UPJ INSIGHT Outcome Measures and Inclusion/Exclusion Criteria in Benign Prostatic Hyperplasia Trials on ClinicalTrials.gov
By: Michael Tram, Albany Medical Center, New York; Jacob Zipkin, MD, SUNY Downstate, Brooklyn, New York; Shreya Srivastava, Albany Medical Center, New York; Charles Welliver, MD, Albany Medical Center, New York, Albany Stratton Veterans Affairs Medical Center, New York | Posted on: 27 Jun 2023
Tram M, Zipkin J, Srivastava S, Welliver C. Outcome measures and inclusion/exclusion criteria in benign prostatic hyperplasia trials on ClinicalTrials.gov. Urol Pract. 2023;10(3):253-260.
Study Need and Importance
Clinical trials are essential to evaluate new treatments for benign prostatic hyperplasia. ClinicalTrials.gov is a public registry that provides access to ongoing and completed studies. Our study investigated benign prostatic hyperplasia trials registered on ClinicalTrials.gov. We were concerned that studies utilized different outcome measures and inclusion criteria, which may limit the ability to both understand trial outcomes and compare results across trials.
What We Found
Out of 411 registered and examined trials, the most common primary or secondary outcome measure was the International Prostate Symptom Score (IPSS), which was used in only 65% of studies (see Figure). Maximum urinary flow (Qmax) was the second most common outcome measure (40% of studies). No other outcome was measured in more than 30% of studies. Inclusion criteria varied between studies, with the most common being a minimum IPSS (49%), maximum Qmax (35%), and minimum prostate volume (26%). The most common minimum IPSS for inclusion was 13 (35% of studies that used IPSS).
Exclusion criteria were often vague (eg, “other chronic medical condition that would make it difficult to participate”), making it difficult to understand the patient population in some studies.

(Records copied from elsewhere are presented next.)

theorem eventDone_kept {c : Nat} {t : Nat} (hC : ([.out, .hostMem, .dev, .scratch, .mem, .store, .sem, .vreg, .tile, .job, .fab, .trw, .rink, .post, .host, .cfg, .tel, .sec, .pwr] : List Part) ⊆ C) (h : Kept C z s)
    : Kept C z (eventDone s c t) := by
  unfold eventDone
  repeat' with_reducible first
    | assumption | apply updSeqr_kept | apply startDrain_kept | apply holdDone_kept | refine Kept.ite ?_ ?_ | exact Part.subs hC (by decide)
    | intro _ | split

theorem eventEffect_kept {t : Nat} (hC : ([.out, .hostMem, .dev, .scratch, .mem, .store, .sem, .vreg, .tile, .job, .fab, .trw, .rink, .post, .host, .cfg, .tel, .sec, .pwr] : List Part) ⊆ C) (h : Kept C z s)
    : Kept C z (eventEffect t s) := by
  unfold eventEffect
  repeat' with_reducible first
    | assumption | apply updCtx_kept | apply partEntry_kept | apply jobEntry_kept
    | refine heldReady_kept (Part.subs hC (by decide)) (by assumption) ?_ | apply eventDone_kept | refine Kept.ite ?_ ?_
    | exact Part.subs hC (by decide) | intro _ | split

theorem eventAcceptEffect_kept {c : Nat} (hC : ([.out, .hostMem, .dev, .scratch, .mem, .store, .sem, .vreg, .tile, .job, .fab, .trw, .rink, .post, .host, .cfg, .tel, .sec, .pwr] : List Part) ⊆ C) (h : Kept C z s)
    : Kept C z (eventAcceptEffect c s) := by
  unfold eventAcceptEffect
  repeat' with_reducible first
    | assumption | apply updCtx_kept | apply partEntry_kept | apply jobEntry_kept | apply eventDone_kept | refine Kept.ite ?_ ?_
    | exact Part.subs hC (by decide) | intro _ | split

theorem bedCount_kept {d : Nat} {a : Nat} {n : Nat} (hC : ([.tel] : List Part) ⊆ C) (h : Kept C z s) : Kept C z (bedCount s d a n) := by
  unfold bedCount
  repeat' with_reducible first
    | assumption | apply bump_kept

theorem bedRead_kept {d : Nat} {a : Nat} {n : Nat} {stream : Bool} (hC : ([.mem, .tel] : List Part) ⊆ C) (h : Kept C z s)
    : Kept C z (bedRead s d a n stream) := by
  unfold bedRead
  repeat' with_reducible first
    | assumption | apply bedFill_kept | apply bedCount_kept | refine Kept.ite ?_ ?_ | exact Part.subs hC (by decide)

theorem bedWrite_kept {d : Nat} {a : Nat} {bs : List Byte} {stream : Bool} (hC : ([.dev, .mem] : List Part) ⊆ C) (h : Kept C z s)
    : Kept C z (bedWrite s d a bs stream) := by
  unfold bedWrite
  repeat' with_reducible first
    | assumption | apply devWrite_kept | apply bedFill_kept | refine Kept.ite ?_ ?_ | exact Part.subs hC (by decide)

theorem extRead_kept {t : Nat} {f : DmaF} {a : Nat} {n : Nat} (hC : ([.mem, .tel] : List Part) ⊆ C) (h : Kept C z s)
    : Kept C z (extRead s t f a n) := by
  unfold extRead
  repeat' with_reducible first
    | assumption | apply bedRead_kept | refine Kept.ite ?_ ?_

theorem extWrite_kept {c : Nat} {t : Nat} {f : DmaF} {a : Nat} {bs : List Byte} (hC : ([.out, .hostMem, .dev, .scratch, .mem, .host, .tel] : List Part) ⊆ C) (h : Kept C z s)
    : Kept C z (extWrite s c t f a bs) := by
  unfold extWrite
  repeat' with_reducible first
    | assumption | apply meetParts_kept | apply bedWrite_kept | refine Kept.ite ?_ ?_ | exact Part.subs hC (by decide)
    | fail_if_no_progress refine Kept.put ?_

theorem extMeet_kept {c : Nat} {t : Nat} {f : DmaF} {a : Nat} {n : Nat} (hC : ([.out, .hostMem, .dev, .scratch, .mem, .store, .sem, .vreg, .tile, .job, .fab, .trw, .rink, .post, .host, .cfg, .tel, .sec, .pwr] : List Part) ⊆ C) (h : Kept C z s)
    : Kept C z (extMeet s c t f a n) := by
  unfold extMeet
  repeat' with_reducible first
    | assumption | apply meetLines_kept | apply meetBeds_kept | apply meetScratches_kept | refine Kept.ite ?_ ?_ | exact Part.subs hC (by decide)

theorem dmaCopy_kept {c : Nat} {t : Nat} {d : Desc} {f : DmaF} {x0 : List (Nat × Nat)} (hC : ([.out, .hostMem, .dev, .scratch, .mem, .store, .sem, .vreg, .tile, .job, .fab, .trw, .rink, .post, .host, .cfg, .tel, .sec, .pwr] : List Part) ⊆ C) (h : Kept C z s)
    : Kept C z (dmaCopy c t d f s x0) := by
  induction x0 generalizing c t d f s with
  | nil =>
    unfold dmaCopy
    repeat' with_reducible first
      | assumption | apply storeWrite_kept | apply markDone_kept | apply failGuard_kept | apply failMem_kept | apply extRead_kept
      | apply extWrite_kept | apply extMeet_kept | refine Kept.ite ?_ ?_ | exact Part.subs hC (by decide)
  | cons r rest ih =>
    unfold dmaCopy
    repeat' with_reducible first
      | assumption | apply ih | apply storeWrite_kept | apply markDone_kept | apply failGuard_kept | apply failMem_kept | apply extRead_kept
      | apply extWrite_kept | apply extMeet_kept | refine Kept.ite ?_ ?_ | exact Part.subs hC (by decide) | intro _ | split

theorem scatterRows_kept {t : Nat} {rb : Nat} {x0 : List (Nat × Nat)} {x1 : List Byte} (hC : ([.store] : List Part) ⊆ C) (h : Kept C z s)
    : Kept C z (scatterRows t rb s x0 x1) := by
  induction x0 generalizing t rb s x1 with
  | nil =>
    unfold scatterRows
    repeat' with_reducible first
      | assumption
  | cons r rest ih =>
    unfold scatterRows
    repeat' with_reducible first
      | assumption | apply ih | apply storeWrite_kept

theorem dmaDecode_kept {c : Nat} {t : Nat} {d : Desc} {f : DmaF} {total : Nat} {x0 : Nat} {x1 : Nat} {x2 : Nat} {x3 : List Byte} (hC : ([.out, .hostMem, .dev, .scratch, .mem, .store, .sem, .vreg, .tile, .job, .fab, .trw, .rink, .post, .host, .cfg, .tel, .sec, .pwr] : List Part) ⊆ C) (h : Kept C z s)
    : Kept C z (dmaDecode c t d f total s x0 x1 x2 x3) := by
  induction x0 generalizing c t d f total s x1 x2 x3 with
  | zero =>
    unfold dmaDecode
    repeat' with_reducible first
      | assumption | apply faultJob_kept | apply markDone_kept | apply failGuard_kept | apply failMem_kept | apply extRead_kept | apply extMeet_kept
      | apply scatterRows_kept | refine Kept.ite ?_ ?_ | exact Part.subs hC (by decide)
  | succ n ih =>
    unfold dmaDecode
    repeat' with_reducible first
      | assumption | apply ih | apply faultJob_kept | apply markDone_kept | apply failGuard_kept | apply failMem_kept | apply extRead_kept
      | apply extMeet_kept | apply scatterRows_kept | refine Kept.ite ?_ ?_ | exact Part.subs hC (by decide) | intro _ | split | dsimp only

This study examined information on ClinicalTrials.gov, which does not standardize reporting of outcomes or study criteria. Additional details may have been included in the manuscript of published studies that were not reported on the website.
Interpretation for Patient Care
Most trials utilized IPSS as an outcome. However, only 65% used this validated and ubiquitous questionnaire as a primary or secondary outcome. There were significant differences in the inclusion criteria in the examined studies. Exclusion criteria were too often vague, making it difficult to understand the patient population in studies.
Future research should consider using standardized outcome measures (like IPSS and Qmax) when assessing urinary symptoms/function and well-defined inclusion/exclusion criteria.